▶ YOUR ASSIGNMENT
All that is required is the number of lines in this listing that hold "grove".
'''
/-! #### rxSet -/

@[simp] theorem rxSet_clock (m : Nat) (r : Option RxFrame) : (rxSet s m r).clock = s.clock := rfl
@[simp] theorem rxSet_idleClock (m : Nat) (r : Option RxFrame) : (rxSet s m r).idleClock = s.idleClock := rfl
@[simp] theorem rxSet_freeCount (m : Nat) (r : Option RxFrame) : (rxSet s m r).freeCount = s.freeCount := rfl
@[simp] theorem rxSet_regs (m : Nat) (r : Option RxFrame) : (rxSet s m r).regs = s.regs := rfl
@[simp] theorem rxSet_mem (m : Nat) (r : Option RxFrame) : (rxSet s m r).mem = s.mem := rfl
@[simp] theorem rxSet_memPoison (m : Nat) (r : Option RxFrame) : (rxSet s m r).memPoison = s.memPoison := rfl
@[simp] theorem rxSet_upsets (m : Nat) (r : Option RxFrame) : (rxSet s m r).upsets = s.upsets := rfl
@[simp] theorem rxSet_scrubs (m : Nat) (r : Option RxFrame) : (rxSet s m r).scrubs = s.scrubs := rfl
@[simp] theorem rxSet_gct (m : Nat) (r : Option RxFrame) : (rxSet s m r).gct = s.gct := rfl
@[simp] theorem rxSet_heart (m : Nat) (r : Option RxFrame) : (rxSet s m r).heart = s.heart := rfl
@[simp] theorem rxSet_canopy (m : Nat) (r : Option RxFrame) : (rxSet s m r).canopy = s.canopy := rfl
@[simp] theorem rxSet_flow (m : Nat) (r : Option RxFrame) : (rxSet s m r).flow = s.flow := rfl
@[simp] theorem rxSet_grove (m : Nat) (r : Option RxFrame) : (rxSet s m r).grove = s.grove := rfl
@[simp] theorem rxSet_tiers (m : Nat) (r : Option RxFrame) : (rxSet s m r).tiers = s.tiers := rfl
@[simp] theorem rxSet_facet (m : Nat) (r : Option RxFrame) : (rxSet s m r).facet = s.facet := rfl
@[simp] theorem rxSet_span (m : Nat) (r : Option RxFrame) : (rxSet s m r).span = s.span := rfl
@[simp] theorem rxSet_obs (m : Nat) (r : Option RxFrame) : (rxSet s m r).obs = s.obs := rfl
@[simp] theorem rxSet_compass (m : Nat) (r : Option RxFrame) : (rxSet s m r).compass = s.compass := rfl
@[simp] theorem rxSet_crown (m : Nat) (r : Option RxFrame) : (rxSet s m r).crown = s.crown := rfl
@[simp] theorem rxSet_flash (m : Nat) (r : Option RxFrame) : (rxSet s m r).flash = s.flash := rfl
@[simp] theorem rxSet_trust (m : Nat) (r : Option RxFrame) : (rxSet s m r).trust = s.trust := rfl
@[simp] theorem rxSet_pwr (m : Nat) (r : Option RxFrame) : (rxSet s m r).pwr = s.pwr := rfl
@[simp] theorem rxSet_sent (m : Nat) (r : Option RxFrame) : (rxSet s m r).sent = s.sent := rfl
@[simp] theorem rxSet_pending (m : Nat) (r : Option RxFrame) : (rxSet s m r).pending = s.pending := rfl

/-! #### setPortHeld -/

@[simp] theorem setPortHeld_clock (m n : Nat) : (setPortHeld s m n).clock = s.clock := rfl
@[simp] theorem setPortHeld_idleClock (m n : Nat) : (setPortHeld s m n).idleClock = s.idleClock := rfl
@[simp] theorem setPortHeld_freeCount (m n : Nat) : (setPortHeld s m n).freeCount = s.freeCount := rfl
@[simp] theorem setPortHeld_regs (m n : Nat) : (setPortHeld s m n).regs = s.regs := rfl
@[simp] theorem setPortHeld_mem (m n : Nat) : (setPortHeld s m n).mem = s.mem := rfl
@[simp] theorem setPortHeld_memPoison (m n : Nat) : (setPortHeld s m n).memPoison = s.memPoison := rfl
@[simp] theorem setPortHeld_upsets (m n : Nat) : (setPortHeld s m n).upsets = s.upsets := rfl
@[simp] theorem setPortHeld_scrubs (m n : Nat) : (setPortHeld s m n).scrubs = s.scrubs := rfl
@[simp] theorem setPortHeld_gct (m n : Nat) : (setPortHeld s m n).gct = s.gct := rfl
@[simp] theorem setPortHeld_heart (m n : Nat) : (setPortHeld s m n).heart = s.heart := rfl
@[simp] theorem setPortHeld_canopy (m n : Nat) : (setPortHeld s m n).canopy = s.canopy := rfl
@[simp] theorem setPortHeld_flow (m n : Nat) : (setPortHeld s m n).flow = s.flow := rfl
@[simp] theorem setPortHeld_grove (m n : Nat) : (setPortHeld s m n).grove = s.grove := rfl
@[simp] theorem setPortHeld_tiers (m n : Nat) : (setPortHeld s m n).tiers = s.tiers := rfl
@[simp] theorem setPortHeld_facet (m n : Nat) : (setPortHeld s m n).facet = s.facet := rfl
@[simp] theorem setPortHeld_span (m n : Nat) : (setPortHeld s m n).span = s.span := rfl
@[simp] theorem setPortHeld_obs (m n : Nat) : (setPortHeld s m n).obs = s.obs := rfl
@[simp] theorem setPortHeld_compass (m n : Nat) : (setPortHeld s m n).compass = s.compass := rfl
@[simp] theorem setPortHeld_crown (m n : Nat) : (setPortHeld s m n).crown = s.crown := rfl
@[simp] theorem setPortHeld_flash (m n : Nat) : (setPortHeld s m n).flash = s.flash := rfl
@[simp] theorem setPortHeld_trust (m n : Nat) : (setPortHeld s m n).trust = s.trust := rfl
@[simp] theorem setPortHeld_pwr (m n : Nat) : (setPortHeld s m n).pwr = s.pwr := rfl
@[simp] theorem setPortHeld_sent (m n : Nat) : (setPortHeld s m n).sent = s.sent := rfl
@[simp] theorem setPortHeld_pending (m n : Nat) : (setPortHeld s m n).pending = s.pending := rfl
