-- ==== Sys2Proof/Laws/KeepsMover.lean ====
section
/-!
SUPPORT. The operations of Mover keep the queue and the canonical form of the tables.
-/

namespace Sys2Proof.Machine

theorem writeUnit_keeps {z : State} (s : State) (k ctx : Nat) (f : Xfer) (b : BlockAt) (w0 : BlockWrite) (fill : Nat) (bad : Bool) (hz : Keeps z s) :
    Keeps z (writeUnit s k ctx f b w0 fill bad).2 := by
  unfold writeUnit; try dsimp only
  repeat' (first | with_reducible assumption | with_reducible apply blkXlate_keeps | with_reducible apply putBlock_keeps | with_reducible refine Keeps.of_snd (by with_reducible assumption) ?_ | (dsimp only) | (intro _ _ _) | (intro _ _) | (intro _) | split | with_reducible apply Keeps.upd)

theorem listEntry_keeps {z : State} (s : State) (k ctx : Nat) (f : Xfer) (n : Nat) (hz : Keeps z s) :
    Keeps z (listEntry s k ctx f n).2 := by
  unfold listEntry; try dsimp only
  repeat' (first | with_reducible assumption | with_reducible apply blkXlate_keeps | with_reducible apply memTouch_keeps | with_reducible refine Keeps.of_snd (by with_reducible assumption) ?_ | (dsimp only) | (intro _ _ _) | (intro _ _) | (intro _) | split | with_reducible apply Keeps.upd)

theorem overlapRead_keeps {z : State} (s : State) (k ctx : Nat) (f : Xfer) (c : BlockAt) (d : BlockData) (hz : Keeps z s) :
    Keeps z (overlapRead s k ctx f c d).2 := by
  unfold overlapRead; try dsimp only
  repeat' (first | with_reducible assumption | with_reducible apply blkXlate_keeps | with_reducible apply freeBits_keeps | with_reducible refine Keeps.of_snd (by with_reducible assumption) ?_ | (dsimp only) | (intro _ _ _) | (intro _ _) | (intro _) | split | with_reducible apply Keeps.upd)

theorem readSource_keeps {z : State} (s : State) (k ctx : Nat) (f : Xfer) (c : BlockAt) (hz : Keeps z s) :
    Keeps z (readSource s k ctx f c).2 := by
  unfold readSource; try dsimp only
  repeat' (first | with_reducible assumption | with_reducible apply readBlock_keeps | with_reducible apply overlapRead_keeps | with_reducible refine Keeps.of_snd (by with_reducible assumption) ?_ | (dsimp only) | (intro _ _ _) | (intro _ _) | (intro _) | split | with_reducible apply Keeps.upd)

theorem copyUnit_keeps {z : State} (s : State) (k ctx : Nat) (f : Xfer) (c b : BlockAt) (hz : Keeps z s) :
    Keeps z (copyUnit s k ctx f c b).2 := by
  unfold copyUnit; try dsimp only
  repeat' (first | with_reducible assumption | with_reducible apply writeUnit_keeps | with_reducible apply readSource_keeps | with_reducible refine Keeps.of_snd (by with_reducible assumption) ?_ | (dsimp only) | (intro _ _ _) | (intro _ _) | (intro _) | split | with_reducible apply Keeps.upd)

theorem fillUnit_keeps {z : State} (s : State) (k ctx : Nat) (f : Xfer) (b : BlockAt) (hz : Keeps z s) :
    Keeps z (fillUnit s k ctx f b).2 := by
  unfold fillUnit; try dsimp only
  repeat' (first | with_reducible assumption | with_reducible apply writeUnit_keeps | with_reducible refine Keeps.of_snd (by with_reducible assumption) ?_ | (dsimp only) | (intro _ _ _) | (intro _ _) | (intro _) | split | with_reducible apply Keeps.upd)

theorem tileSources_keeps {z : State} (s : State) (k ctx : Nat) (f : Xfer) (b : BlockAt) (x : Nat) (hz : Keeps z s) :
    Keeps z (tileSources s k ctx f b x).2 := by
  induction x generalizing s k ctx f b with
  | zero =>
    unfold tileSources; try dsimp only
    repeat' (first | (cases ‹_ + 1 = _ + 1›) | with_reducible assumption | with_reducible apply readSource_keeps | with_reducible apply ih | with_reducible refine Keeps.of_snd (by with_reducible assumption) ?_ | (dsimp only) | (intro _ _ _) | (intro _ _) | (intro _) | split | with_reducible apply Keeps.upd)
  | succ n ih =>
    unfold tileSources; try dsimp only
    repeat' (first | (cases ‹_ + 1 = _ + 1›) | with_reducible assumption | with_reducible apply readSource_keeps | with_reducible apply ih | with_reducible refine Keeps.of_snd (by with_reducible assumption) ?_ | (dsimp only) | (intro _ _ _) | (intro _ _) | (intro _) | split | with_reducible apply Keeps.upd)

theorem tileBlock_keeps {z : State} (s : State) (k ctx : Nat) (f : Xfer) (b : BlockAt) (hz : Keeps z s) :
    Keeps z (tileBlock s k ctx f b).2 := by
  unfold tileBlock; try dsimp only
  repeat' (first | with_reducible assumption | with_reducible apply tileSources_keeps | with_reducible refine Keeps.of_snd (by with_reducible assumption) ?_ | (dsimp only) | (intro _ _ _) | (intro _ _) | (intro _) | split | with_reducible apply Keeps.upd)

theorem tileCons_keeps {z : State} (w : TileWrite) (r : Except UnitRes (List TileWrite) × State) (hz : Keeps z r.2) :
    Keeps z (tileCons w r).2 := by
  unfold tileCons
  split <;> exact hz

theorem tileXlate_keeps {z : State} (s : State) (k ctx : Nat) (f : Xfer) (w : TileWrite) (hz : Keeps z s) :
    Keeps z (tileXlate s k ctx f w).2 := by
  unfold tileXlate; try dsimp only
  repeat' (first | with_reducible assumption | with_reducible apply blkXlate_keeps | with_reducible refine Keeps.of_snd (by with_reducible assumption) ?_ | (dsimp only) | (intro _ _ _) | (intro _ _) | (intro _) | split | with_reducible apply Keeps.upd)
'''
▶ WRITTEN RESPONSE
2